Content starts
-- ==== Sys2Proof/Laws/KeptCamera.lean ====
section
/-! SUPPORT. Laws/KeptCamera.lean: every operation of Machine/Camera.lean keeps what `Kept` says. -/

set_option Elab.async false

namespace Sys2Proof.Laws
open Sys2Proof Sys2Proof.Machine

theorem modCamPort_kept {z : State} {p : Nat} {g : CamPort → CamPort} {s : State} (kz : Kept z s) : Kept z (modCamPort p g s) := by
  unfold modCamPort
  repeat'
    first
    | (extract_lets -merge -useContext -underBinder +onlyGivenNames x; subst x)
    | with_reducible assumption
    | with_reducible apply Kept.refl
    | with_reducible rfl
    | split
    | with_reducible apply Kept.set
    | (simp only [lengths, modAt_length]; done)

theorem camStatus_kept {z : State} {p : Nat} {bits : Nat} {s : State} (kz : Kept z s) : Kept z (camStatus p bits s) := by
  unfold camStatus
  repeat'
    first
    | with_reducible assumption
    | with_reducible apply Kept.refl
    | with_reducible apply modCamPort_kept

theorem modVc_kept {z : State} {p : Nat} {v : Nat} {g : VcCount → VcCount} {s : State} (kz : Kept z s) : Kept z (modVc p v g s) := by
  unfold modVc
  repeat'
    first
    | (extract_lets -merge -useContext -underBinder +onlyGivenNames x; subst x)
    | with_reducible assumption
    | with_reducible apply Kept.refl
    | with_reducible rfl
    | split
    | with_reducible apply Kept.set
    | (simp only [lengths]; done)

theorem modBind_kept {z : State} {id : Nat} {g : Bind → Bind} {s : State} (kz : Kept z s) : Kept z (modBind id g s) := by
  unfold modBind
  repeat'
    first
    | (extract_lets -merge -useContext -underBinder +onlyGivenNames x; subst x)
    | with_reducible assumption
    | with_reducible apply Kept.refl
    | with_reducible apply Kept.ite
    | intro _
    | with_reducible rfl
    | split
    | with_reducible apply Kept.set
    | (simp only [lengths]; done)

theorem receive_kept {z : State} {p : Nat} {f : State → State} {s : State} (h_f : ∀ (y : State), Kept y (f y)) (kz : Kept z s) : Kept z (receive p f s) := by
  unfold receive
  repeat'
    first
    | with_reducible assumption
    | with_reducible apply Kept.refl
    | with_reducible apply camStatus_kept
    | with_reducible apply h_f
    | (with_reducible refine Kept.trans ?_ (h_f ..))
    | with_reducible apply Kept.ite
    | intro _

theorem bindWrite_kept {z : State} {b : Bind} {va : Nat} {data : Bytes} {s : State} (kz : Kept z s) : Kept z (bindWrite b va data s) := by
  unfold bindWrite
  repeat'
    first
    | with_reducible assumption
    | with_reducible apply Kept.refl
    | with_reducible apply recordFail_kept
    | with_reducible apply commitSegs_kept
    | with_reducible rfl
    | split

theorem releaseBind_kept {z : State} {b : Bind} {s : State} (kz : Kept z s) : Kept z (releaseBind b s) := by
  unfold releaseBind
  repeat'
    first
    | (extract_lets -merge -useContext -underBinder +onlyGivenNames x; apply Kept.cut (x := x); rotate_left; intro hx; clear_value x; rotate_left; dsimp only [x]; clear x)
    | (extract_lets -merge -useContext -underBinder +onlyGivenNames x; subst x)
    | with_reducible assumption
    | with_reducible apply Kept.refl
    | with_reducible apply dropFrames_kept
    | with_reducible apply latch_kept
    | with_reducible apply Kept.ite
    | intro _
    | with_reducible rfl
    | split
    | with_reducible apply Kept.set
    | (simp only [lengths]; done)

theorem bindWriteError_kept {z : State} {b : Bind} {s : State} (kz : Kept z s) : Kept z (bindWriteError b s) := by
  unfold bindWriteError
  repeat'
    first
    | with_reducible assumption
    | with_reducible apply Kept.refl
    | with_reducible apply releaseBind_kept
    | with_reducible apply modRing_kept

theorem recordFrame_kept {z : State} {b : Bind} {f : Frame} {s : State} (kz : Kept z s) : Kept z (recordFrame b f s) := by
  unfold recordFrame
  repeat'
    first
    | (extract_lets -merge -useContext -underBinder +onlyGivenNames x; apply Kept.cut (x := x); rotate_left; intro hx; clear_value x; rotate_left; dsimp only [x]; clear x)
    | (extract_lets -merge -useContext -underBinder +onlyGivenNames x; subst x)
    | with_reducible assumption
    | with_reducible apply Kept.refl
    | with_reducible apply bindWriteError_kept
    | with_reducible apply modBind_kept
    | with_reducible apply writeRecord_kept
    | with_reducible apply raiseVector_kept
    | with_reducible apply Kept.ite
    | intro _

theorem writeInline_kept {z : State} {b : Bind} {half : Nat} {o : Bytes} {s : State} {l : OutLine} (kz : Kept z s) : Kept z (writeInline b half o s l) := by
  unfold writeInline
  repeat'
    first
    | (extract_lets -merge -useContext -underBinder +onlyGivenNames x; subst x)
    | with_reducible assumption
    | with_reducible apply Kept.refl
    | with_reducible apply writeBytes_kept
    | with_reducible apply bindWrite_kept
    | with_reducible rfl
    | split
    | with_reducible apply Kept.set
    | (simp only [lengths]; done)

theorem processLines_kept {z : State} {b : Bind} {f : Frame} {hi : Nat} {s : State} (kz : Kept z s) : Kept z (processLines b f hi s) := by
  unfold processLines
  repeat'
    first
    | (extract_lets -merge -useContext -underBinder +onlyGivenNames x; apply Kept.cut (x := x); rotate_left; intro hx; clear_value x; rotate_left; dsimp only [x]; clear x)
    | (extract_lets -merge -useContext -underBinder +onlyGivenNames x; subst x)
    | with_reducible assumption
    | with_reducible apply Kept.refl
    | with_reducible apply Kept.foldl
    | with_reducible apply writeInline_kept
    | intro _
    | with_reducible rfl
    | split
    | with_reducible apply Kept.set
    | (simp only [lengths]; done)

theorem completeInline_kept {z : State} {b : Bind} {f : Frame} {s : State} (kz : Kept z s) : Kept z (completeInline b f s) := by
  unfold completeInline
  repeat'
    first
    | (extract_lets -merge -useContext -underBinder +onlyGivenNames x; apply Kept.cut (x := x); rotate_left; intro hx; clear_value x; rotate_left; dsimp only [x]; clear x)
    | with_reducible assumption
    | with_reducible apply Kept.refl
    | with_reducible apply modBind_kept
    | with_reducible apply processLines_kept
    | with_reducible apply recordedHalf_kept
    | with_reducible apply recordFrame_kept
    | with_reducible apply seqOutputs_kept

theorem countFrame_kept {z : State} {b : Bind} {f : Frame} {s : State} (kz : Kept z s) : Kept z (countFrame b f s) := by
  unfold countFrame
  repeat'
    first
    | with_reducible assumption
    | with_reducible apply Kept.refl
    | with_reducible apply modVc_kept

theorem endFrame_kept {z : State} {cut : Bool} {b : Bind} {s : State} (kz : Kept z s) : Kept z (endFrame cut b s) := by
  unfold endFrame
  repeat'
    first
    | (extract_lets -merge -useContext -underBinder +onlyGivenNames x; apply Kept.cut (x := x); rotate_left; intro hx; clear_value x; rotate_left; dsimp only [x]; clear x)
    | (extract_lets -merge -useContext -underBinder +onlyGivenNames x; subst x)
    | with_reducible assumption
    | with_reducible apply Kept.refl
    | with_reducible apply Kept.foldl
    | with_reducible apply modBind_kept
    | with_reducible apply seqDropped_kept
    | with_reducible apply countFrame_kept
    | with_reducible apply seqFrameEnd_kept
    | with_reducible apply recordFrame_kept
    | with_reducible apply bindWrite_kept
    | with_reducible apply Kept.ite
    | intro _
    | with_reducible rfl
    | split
Content ends
## Required action
Each line of the entries holding the string "Laws" should be found and copied.

## Written answer
-- ==== Sys2Proof/Laws/KeptCamera.lean ====
/-! SUPPORT. Laws/KeptCamera.lean: every operation of Machine/Camera.lean keeps what `Kept` says. -/
namespace Sys2Proof.Laws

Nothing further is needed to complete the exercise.